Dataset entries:
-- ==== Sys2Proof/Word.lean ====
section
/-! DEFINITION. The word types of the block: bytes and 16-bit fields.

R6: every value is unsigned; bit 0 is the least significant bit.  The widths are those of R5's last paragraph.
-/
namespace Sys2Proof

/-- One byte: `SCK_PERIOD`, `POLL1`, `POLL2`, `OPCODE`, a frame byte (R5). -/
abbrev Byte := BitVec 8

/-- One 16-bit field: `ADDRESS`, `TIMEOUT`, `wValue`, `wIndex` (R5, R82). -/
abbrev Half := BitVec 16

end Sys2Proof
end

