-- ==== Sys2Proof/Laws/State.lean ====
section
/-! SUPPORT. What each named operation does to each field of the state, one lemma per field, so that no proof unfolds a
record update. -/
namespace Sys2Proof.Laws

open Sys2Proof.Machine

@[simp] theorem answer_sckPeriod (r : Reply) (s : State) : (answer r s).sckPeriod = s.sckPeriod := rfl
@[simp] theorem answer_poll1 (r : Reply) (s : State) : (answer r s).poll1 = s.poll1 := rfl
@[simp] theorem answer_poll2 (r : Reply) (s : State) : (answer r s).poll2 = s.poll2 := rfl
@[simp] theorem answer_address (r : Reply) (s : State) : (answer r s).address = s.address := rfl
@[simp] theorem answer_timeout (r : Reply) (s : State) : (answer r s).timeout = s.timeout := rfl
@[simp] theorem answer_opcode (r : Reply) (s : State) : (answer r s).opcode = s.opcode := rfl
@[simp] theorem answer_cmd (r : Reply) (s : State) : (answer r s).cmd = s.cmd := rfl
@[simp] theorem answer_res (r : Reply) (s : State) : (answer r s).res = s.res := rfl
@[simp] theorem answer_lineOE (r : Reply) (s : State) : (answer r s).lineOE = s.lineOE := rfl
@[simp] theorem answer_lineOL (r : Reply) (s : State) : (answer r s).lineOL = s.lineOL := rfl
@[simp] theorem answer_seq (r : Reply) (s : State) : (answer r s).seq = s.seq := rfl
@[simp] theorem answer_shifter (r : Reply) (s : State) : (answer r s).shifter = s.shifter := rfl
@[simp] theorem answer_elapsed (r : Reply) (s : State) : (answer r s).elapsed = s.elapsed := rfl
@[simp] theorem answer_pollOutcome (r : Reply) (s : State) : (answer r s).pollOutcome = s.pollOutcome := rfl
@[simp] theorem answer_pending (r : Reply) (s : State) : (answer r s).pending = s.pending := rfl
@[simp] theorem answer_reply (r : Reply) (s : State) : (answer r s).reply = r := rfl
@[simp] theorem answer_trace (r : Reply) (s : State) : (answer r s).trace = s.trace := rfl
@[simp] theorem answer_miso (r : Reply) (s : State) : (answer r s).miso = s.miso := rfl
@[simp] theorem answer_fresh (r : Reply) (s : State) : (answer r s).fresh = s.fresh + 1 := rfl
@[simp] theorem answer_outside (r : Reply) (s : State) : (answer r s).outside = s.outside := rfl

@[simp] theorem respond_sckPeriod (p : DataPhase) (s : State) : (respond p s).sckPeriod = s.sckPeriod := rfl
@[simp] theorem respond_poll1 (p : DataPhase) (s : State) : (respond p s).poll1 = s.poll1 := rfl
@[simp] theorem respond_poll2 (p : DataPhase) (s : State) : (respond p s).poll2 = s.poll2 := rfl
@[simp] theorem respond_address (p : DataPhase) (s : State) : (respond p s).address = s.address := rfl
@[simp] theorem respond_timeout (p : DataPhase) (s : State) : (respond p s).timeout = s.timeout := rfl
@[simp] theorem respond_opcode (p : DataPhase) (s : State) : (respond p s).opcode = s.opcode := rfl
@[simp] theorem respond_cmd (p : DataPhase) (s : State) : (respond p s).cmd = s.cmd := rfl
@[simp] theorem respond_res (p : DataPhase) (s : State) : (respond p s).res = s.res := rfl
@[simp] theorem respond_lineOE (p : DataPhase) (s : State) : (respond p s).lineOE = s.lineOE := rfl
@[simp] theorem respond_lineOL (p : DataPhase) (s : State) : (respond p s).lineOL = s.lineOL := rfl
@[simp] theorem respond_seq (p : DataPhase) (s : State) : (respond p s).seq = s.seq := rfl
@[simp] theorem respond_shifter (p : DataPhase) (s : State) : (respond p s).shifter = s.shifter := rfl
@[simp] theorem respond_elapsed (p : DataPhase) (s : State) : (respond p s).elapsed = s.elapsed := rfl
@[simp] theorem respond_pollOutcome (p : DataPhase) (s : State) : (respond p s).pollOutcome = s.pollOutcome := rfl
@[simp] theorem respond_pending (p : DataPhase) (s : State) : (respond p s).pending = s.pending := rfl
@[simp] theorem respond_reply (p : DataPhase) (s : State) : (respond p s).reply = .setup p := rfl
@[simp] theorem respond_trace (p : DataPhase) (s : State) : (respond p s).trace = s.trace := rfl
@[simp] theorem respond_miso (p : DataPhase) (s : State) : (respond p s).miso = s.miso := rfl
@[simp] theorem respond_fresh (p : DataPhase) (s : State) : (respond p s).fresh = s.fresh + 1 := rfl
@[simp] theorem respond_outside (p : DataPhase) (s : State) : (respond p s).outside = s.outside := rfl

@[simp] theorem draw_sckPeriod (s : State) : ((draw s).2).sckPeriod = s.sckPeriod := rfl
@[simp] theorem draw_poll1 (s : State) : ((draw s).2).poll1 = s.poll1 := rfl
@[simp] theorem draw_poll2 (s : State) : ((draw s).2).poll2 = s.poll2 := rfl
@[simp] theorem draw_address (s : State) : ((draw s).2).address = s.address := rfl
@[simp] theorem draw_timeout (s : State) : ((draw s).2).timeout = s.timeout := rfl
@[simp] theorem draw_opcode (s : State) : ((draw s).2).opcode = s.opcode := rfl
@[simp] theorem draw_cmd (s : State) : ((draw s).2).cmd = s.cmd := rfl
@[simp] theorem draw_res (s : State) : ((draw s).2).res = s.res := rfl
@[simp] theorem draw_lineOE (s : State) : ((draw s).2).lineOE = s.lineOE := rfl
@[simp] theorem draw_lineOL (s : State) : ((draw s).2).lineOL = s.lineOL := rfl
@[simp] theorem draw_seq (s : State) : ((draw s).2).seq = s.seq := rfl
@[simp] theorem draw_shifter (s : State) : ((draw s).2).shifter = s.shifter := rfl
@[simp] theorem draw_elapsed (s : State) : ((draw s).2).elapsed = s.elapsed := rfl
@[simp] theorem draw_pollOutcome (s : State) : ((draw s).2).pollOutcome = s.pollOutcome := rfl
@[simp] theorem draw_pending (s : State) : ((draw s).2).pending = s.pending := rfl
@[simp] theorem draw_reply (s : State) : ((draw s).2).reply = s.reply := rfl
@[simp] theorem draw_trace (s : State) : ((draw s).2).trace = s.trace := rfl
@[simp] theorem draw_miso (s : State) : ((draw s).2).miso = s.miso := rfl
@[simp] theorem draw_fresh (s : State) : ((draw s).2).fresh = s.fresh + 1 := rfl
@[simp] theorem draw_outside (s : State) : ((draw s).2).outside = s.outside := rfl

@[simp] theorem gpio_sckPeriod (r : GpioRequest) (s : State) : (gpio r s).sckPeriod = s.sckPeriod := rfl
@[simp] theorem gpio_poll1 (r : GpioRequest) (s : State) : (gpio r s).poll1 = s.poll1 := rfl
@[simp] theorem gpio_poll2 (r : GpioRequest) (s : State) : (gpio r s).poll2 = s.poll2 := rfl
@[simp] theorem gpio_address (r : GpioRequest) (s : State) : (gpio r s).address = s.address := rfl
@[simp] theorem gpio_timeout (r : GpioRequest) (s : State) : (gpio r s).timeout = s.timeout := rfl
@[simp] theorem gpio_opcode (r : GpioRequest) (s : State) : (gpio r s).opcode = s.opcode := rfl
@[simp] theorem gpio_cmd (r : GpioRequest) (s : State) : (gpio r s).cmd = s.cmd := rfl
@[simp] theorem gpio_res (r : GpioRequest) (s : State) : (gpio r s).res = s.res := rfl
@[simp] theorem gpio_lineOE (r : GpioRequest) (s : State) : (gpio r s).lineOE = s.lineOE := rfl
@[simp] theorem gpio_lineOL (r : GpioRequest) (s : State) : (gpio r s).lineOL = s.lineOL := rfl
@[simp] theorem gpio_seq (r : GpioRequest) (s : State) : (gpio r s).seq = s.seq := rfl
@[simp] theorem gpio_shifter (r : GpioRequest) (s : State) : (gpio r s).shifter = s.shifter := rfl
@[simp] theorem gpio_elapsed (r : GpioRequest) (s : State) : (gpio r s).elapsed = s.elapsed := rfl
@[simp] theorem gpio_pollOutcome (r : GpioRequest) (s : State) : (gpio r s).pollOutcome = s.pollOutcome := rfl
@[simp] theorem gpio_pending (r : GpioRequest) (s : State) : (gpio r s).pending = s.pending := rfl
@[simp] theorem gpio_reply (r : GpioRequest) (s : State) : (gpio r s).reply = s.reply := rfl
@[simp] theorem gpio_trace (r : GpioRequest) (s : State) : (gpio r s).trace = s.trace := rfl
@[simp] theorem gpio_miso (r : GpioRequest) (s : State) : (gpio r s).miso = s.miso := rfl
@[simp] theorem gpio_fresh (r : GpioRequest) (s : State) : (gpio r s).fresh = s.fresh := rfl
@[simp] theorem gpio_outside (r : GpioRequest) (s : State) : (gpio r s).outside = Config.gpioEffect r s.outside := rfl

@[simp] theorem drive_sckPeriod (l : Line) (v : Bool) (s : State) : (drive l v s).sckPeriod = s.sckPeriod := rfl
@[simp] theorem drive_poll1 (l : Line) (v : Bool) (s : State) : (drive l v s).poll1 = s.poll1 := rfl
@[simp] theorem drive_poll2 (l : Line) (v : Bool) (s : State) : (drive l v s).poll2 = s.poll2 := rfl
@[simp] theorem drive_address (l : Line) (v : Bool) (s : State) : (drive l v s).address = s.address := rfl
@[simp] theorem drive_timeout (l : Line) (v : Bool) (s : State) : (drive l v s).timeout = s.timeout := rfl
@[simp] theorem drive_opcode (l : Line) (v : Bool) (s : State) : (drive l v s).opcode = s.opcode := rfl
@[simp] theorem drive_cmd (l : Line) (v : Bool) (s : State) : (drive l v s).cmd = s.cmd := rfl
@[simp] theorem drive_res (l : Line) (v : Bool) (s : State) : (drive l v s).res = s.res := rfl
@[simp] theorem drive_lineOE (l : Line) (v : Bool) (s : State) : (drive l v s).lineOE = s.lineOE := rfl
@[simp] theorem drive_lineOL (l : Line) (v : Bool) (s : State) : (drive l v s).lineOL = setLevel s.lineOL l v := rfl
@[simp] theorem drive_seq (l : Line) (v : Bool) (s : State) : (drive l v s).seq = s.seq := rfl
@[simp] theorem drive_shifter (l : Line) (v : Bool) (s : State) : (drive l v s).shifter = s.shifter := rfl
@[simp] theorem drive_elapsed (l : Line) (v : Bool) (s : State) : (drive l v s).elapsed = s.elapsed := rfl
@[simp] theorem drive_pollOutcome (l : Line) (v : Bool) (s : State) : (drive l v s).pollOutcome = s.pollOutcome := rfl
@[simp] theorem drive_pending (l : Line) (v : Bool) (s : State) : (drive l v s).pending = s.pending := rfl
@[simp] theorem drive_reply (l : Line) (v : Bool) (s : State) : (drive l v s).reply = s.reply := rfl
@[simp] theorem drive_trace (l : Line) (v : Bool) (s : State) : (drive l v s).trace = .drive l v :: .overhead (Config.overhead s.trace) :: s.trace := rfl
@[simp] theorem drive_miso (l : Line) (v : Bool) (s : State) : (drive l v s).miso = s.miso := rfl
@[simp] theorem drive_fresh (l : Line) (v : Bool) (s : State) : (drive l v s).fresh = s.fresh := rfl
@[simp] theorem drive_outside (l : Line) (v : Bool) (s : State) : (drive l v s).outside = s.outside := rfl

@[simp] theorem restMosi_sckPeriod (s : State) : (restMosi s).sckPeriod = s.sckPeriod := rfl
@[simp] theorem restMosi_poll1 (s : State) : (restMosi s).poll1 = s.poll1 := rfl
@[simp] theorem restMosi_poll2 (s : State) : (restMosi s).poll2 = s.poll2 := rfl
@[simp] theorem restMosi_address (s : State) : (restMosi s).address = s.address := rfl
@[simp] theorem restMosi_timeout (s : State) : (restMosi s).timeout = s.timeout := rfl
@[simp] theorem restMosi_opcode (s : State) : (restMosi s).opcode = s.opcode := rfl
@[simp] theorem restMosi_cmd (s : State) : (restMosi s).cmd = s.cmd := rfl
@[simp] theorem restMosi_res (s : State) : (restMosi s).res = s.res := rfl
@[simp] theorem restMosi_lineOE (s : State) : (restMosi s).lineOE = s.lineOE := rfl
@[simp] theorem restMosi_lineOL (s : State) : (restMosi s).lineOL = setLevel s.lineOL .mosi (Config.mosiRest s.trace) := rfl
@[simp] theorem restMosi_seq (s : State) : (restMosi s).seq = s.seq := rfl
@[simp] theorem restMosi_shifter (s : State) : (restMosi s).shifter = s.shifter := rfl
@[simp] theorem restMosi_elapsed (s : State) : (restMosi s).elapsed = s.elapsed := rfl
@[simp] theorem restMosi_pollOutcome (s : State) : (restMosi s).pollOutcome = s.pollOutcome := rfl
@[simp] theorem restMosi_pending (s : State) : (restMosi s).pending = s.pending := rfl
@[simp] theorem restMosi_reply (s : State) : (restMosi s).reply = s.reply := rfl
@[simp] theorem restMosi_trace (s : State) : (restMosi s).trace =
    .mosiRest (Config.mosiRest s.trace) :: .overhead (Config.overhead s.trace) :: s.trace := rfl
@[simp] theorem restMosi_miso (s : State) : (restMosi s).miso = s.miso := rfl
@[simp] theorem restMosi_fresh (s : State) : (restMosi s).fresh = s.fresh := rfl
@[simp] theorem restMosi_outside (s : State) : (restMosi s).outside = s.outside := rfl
==
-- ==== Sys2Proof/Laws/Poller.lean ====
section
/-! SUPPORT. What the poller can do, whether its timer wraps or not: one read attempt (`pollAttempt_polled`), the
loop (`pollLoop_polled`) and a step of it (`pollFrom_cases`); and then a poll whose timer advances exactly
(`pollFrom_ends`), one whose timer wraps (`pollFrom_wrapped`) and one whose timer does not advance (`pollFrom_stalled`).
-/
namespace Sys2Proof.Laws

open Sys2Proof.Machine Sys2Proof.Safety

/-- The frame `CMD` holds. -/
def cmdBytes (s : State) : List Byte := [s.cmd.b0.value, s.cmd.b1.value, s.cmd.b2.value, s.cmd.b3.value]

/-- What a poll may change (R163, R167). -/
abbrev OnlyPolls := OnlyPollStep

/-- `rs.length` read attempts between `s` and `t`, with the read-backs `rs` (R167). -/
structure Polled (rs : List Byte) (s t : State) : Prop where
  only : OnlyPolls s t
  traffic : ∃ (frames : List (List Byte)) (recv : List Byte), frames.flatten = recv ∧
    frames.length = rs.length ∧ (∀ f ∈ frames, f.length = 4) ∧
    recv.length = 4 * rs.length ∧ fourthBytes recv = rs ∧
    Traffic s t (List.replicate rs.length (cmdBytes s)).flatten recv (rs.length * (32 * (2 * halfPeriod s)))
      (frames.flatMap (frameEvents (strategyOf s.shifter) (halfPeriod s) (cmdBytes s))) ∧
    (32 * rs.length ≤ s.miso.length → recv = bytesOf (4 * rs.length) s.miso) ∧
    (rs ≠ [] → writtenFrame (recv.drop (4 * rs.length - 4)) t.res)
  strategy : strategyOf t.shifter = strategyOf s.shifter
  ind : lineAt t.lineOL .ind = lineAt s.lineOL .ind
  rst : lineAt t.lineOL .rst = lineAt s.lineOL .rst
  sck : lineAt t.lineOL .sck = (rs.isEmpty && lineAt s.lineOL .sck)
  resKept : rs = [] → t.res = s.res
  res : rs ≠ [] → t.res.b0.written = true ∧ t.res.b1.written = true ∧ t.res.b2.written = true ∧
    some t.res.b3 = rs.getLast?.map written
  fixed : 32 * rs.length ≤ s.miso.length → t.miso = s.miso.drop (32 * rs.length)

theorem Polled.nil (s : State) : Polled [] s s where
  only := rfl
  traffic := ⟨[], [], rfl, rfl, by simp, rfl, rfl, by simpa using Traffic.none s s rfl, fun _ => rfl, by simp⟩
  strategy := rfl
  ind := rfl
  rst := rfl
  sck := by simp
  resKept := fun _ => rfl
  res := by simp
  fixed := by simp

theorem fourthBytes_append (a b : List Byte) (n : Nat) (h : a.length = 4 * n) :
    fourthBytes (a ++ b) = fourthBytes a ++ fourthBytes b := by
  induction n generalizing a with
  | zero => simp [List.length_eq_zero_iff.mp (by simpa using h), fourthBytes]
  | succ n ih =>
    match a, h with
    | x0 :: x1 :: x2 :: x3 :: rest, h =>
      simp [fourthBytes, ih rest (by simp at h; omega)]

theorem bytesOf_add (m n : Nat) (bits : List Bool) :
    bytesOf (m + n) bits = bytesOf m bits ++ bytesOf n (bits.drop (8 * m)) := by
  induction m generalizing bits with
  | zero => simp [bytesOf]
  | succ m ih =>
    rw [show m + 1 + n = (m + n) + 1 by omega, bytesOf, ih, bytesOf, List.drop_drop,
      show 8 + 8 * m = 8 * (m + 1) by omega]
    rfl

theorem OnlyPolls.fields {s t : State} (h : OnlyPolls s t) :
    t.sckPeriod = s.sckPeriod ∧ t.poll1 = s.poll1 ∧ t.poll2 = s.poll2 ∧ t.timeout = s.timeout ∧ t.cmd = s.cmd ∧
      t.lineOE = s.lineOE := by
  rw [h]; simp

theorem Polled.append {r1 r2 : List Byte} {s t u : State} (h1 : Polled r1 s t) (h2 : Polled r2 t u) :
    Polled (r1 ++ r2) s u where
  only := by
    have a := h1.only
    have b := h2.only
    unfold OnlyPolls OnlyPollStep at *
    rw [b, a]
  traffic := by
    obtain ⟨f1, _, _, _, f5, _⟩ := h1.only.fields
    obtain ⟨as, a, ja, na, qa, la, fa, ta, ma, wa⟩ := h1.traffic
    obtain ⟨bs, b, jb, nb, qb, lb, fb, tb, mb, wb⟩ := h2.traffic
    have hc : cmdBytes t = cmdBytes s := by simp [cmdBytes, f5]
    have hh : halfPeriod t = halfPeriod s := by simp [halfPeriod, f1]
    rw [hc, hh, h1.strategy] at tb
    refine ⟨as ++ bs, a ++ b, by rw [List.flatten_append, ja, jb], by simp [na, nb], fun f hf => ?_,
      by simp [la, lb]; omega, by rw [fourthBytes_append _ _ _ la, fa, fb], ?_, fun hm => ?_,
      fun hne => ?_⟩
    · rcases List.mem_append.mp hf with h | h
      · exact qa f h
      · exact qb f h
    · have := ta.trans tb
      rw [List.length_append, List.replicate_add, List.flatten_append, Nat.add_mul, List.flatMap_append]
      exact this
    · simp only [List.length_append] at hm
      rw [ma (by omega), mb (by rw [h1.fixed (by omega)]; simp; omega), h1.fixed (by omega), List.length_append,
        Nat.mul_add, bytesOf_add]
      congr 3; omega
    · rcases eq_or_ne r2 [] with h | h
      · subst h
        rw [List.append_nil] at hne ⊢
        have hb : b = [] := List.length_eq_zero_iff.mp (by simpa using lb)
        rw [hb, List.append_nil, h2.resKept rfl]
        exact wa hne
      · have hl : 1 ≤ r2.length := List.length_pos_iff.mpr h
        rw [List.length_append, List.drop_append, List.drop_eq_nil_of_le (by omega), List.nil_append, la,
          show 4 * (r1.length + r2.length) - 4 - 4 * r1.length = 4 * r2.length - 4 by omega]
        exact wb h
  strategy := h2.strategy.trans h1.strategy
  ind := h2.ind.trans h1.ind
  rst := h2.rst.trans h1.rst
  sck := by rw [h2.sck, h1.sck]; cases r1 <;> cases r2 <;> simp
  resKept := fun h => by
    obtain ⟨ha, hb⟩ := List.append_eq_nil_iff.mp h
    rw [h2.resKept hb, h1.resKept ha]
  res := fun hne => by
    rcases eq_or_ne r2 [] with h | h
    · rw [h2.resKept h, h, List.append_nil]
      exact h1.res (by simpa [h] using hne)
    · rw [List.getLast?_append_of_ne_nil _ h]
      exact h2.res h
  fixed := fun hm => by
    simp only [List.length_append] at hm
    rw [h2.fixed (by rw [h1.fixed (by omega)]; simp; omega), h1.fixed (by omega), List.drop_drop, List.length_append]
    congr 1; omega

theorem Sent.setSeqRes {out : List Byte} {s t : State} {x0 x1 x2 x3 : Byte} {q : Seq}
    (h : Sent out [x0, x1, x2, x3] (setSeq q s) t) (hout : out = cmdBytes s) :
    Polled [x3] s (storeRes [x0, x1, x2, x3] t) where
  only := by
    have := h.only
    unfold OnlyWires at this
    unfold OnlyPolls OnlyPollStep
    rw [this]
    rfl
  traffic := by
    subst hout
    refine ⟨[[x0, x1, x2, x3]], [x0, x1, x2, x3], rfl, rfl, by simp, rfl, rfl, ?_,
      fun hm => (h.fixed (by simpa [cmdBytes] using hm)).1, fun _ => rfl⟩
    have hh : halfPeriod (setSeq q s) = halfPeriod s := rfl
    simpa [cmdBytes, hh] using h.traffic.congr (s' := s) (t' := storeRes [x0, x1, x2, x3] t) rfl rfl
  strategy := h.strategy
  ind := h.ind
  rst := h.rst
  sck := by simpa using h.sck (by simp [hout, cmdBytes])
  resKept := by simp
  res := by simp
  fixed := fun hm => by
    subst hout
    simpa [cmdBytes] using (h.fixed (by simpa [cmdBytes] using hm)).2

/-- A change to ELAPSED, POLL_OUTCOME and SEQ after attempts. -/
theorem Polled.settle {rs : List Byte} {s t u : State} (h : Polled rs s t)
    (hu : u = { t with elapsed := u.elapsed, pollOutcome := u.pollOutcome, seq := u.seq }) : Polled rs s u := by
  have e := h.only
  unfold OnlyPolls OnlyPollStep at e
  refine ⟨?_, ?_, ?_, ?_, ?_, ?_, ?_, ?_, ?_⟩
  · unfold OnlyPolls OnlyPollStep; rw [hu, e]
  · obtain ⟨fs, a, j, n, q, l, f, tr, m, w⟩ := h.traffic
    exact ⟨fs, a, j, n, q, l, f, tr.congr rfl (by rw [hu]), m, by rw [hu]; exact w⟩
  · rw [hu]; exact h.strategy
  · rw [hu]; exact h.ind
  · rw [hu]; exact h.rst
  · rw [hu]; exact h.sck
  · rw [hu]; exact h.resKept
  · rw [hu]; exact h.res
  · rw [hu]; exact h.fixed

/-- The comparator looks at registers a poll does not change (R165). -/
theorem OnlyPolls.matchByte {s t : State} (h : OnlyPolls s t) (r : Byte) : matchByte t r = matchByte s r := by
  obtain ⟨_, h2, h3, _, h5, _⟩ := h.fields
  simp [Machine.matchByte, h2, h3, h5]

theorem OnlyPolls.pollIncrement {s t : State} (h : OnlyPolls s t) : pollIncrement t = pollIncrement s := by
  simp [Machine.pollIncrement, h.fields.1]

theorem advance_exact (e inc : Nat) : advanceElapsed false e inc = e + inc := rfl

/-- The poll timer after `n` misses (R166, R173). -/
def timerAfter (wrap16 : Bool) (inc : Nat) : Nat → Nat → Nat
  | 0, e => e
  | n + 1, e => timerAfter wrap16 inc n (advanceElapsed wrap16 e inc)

Task instructions: Take the entries above and return only the lines from the one with "-- ==== Sys2Proof/Word.lean" to the one with "s).reply = r := rfl", both included, unchanged.

Answer to the problem:
-- ==== Sys2Proof/Word.lean ====
section
/-! DEFINITION. The word types of the block: bytes and 16-bit fields.

R6: every value is unsigned; bit 0 is the least significant bit.  The widths are those of R5's last paragraph.
-/
namespace Sys2Proof

/-- One byte: `SCK_PERIOD`, `POLL1`, `POLL2`, `OPCODE`, a frame byte (R5). -/
abbrev Byte := BitVec 8

/-- One 16-bit field: `ADDRESS`, `TIMEOUT`, `wValue`, `wIndex` (R5, R82). -/
abbrev Half := BitVec 16

end Sys2Proof
end

-- ==== Sys2Proof/Laws/State.lean ====
section
/-! SUPPORT. What each named operation does to each field of the state, one lemma per field, so that no proof unfolds a
record update. -/
namespace Sys2Proof.Laws

open Sys2Proof.Machine

@[simp] theorem answer_sckPeriod (r : Reply) (s : State) : (answer r s).sckPeriod = s.sckPeriod := rfl
@[simp] theorem answer_poll1 (r : Reply) (s : State) : (answer r s).poll1 = s.poll1 := rfl
@[simp] theorem answer_poll2 (r : Reply) (s : State) : (answer r s).poll2 = s.poll2 := rfl
@[simp] theorem answer_address (r : Reply) (s : State) : (answer r s).address = s.address := rfl
@[simp] theorem answer_timeout (r : Reply) (s : State) : (answer r s).timeout = s.timeout := rfl
@[simp] theorem answer_opcode (r : Reply) (s : State) : (answer r s).opcode = s.opcode := rfl
@[simp] theorem answer_cmd (r : Reply) (s : State) : (answer r s).cmd = s.cmd := rfl
@[simp] theorem answer_res (r : Reply) (s : State) : (answer r s).res = s.res := rfl
@[simp] theorem answer_lineOE (r : Reply) (s : State) : (answer r s).lineOE = s.lineOE := rfl
@[simp] theorem answer_lineOL (r : Reply) (s : State) : (answer r s).lineOL = s.lineOL := rfl
@[simp] theorem answer_seq (r : Reply) (s : State) : (answer r s).seq = s.seq := rfl
@[simp] theorem answer_shifter (r : Reply) (s : State) : (answer r s).shifter = s.shifter := rfl
@[simp] theorem answer_elapsed (r : Reply) (s : State) : (answer r s).elapsed = s.elapsed := rfl
@[simp] theorem answer_pollOutcome (r : Reply) (s : State) : (answer r s).pollOutcome = s.pollOutcome := rfl
@[simp] theorem answer_pending (r : Reply) (s : State) : (answer r s).pending = s.pending := rfl
@[simp] theorem answer_reply (r : Reply) (s : State) : (answer r s).reply = r := rfl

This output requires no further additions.